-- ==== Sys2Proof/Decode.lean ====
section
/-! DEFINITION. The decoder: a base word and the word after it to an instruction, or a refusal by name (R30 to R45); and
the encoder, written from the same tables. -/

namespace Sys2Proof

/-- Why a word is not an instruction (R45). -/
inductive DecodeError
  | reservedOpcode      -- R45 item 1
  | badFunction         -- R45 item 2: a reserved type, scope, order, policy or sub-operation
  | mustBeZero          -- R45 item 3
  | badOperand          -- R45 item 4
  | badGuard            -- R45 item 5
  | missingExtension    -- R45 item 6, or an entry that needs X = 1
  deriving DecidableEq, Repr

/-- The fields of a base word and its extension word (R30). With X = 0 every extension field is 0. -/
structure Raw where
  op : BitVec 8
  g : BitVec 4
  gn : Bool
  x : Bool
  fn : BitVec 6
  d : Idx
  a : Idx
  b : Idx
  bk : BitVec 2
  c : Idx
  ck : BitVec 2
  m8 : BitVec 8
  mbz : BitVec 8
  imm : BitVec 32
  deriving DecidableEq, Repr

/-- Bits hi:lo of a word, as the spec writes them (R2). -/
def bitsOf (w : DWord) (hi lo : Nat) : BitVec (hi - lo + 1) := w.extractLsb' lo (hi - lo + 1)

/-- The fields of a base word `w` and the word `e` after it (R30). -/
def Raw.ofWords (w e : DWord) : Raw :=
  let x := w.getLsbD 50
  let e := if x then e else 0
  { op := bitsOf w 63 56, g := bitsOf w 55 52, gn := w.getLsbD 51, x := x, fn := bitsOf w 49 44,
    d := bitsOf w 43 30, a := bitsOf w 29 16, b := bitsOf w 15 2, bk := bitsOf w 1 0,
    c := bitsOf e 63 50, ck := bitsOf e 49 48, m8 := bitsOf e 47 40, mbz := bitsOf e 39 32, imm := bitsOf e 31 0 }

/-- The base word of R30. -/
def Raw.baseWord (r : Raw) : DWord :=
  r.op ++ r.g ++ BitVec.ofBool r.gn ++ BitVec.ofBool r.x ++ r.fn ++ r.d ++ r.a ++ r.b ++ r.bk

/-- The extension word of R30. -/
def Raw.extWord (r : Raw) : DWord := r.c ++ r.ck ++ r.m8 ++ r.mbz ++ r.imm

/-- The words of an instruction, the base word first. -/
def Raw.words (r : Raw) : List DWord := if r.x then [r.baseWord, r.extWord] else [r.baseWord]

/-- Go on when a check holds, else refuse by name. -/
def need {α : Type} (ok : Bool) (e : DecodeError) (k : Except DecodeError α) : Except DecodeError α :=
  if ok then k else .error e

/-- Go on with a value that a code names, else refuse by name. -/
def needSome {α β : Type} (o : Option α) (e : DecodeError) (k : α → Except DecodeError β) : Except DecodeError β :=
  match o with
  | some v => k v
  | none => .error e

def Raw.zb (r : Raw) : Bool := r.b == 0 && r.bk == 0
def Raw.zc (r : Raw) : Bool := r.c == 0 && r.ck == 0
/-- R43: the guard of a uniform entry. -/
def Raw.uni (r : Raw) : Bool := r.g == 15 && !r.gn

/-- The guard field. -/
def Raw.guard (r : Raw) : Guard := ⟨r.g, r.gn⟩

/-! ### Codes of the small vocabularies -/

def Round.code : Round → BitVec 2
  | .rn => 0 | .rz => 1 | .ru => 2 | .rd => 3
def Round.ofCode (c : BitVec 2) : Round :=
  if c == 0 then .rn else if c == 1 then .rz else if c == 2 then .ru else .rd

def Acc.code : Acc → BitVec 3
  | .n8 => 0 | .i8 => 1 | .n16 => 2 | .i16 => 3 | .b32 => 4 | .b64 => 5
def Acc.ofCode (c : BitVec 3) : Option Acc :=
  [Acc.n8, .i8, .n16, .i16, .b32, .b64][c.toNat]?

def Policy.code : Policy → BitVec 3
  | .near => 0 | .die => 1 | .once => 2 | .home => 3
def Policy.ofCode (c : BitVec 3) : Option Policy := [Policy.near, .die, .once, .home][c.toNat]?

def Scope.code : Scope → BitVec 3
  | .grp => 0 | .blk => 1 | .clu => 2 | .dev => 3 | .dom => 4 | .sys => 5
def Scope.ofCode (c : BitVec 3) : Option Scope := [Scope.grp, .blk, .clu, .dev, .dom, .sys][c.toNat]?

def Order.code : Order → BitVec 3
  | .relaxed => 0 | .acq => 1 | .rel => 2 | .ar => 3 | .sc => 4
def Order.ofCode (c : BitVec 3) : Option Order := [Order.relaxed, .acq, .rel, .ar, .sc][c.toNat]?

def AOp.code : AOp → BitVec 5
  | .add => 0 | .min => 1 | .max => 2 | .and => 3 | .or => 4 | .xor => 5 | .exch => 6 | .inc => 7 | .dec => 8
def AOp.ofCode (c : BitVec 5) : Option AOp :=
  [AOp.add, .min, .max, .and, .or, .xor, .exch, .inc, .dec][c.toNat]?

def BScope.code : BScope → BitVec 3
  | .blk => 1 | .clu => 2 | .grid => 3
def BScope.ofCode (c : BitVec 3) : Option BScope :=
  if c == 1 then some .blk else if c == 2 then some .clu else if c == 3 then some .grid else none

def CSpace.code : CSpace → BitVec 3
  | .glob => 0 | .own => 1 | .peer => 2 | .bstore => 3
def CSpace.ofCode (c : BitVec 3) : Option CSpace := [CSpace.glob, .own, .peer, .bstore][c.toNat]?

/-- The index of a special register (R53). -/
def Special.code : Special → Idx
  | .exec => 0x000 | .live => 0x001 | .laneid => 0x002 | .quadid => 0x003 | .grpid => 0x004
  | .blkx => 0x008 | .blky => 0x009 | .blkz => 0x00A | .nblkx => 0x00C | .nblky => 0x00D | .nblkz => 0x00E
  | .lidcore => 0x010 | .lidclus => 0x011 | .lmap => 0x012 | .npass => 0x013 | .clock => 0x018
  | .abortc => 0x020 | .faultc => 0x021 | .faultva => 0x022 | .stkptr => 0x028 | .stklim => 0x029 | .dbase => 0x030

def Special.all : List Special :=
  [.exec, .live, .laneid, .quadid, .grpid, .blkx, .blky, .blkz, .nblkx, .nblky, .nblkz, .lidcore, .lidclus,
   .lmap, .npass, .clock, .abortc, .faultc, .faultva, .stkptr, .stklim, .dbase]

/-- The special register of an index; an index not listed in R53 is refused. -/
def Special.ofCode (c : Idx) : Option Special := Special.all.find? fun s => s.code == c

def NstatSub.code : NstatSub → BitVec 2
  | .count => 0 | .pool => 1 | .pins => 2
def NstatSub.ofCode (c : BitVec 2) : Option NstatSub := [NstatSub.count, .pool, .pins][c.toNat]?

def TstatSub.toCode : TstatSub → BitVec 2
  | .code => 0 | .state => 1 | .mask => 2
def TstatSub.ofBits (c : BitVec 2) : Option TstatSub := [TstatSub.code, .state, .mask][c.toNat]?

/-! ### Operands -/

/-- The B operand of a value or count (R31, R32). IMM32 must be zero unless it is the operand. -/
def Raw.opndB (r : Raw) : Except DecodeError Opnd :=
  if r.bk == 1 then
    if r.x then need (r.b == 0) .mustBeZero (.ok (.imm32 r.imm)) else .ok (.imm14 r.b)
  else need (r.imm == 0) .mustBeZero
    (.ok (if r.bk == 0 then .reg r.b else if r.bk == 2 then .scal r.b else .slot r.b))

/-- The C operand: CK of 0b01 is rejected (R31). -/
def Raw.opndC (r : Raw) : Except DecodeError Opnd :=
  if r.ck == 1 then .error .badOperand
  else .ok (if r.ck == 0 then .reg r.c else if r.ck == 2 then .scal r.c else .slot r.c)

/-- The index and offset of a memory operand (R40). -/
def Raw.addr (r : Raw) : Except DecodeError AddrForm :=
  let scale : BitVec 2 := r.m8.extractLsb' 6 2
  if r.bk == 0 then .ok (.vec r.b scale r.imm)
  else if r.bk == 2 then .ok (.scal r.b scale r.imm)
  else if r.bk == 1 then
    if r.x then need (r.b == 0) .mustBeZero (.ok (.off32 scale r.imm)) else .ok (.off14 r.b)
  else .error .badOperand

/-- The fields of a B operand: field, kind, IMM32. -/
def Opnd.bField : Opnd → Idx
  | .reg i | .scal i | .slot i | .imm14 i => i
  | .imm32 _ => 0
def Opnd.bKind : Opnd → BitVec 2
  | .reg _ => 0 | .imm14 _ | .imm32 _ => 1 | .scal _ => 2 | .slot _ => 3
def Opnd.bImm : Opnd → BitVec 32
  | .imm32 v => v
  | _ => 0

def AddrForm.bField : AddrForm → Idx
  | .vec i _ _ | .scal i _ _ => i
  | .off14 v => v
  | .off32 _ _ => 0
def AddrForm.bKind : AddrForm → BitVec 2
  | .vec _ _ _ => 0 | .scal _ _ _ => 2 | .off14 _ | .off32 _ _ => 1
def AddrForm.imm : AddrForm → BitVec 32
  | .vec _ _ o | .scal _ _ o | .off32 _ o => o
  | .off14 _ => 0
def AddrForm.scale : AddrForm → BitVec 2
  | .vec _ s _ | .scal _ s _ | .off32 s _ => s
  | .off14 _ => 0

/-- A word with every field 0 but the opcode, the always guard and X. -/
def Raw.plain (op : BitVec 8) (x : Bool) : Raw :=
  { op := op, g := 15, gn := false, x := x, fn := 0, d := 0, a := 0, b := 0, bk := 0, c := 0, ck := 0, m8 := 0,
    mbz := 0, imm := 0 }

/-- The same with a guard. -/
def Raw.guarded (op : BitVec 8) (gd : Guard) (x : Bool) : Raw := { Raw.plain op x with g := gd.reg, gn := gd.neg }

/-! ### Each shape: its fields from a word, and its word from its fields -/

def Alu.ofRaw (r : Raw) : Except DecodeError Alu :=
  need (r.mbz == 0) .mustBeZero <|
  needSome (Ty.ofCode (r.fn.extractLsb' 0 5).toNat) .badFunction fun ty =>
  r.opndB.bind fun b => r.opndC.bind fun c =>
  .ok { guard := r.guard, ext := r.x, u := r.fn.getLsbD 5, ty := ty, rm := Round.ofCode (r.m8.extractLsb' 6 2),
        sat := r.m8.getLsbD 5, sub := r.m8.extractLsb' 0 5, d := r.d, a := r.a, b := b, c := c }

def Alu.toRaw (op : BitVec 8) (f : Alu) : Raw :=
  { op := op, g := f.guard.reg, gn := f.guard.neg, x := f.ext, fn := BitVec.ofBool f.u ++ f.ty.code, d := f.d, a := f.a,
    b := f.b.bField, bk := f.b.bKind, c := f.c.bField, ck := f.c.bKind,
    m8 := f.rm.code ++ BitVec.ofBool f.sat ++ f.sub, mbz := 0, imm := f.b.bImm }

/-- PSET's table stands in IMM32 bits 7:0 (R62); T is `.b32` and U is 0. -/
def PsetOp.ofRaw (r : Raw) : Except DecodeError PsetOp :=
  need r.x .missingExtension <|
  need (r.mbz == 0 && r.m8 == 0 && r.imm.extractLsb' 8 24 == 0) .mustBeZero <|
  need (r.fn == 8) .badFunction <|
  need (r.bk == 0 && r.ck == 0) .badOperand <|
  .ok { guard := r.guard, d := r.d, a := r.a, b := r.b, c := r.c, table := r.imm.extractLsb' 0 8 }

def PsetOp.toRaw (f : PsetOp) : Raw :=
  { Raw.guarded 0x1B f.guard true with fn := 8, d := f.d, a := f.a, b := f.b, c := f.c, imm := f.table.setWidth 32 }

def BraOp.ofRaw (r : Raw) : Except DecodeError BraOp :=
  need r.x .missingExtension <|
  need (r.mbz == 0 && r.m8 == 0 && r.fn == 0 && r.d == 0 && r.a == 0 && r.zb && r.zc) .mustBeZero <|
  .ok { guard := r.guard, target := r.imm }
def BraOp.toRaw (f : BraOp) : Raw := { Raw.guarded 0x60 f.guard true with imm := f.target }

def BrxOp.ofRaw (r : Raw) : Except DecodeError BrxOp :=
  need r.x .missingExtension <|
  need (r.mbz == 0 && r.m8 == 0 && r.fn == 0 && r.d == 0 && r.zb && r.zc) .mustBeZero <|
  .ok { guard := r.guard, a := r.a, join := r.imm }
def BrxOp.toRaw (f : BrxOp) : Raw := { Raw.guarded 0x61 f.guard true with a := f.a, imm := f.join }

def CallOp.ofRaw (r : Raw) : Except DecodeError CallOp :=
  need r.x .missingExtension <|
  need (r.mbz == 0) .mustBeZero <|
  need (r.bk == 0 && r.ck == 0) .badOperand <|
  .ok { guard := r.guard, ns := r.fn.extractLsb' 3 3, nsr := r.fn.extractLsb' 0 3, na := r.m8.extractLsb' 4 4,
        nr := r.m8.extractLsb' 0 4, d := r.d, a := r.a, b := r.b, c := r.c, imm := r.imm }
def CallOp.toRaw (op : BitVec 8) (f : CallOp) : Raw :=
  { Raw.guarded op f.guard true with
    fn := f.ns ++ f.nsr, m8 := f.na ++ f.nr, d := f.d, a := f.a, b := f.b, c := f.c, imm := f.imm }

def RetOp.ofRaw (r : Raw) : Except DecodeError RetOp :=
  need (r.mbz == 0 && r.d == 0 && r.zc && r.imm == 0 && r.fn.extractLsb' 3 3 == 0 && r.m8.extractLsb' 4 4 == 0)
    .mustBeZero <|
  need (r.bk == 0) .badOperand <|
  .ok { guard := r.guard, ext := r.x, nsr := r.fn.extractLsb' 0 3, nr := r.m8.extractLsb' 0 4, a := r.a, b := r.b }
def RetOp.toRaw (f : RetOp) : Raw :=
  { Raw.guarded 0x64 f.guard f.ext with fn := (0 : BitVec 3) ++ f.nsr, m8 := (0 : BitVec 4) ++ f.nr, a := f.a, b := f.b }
^^^^^^^^
▶ _PROBLEM DETAILS_
In the material above, transcribe exactly the lines beginning at the one with "word first. -/" and ending at the one with "names, else refuse by name. -/", both included.

▶ _RESULT OF THE EXERCISE_
/-- The words of an instruction, the base word first. -/
def Raw.words (r : Raw) : List DWord := if r.x then [r.baseWord, r.extWord] else [r.baseWord]

/-- Go on when a check holds, else refuse by name. -/
def need {α : Type} (ok : Bool) (e : DecodeError) (k : Except DecodeError α) : Except DecodeError α :=
  if ok then k else .error e

/-- Go on with a value that a code names, else refuse by name. -/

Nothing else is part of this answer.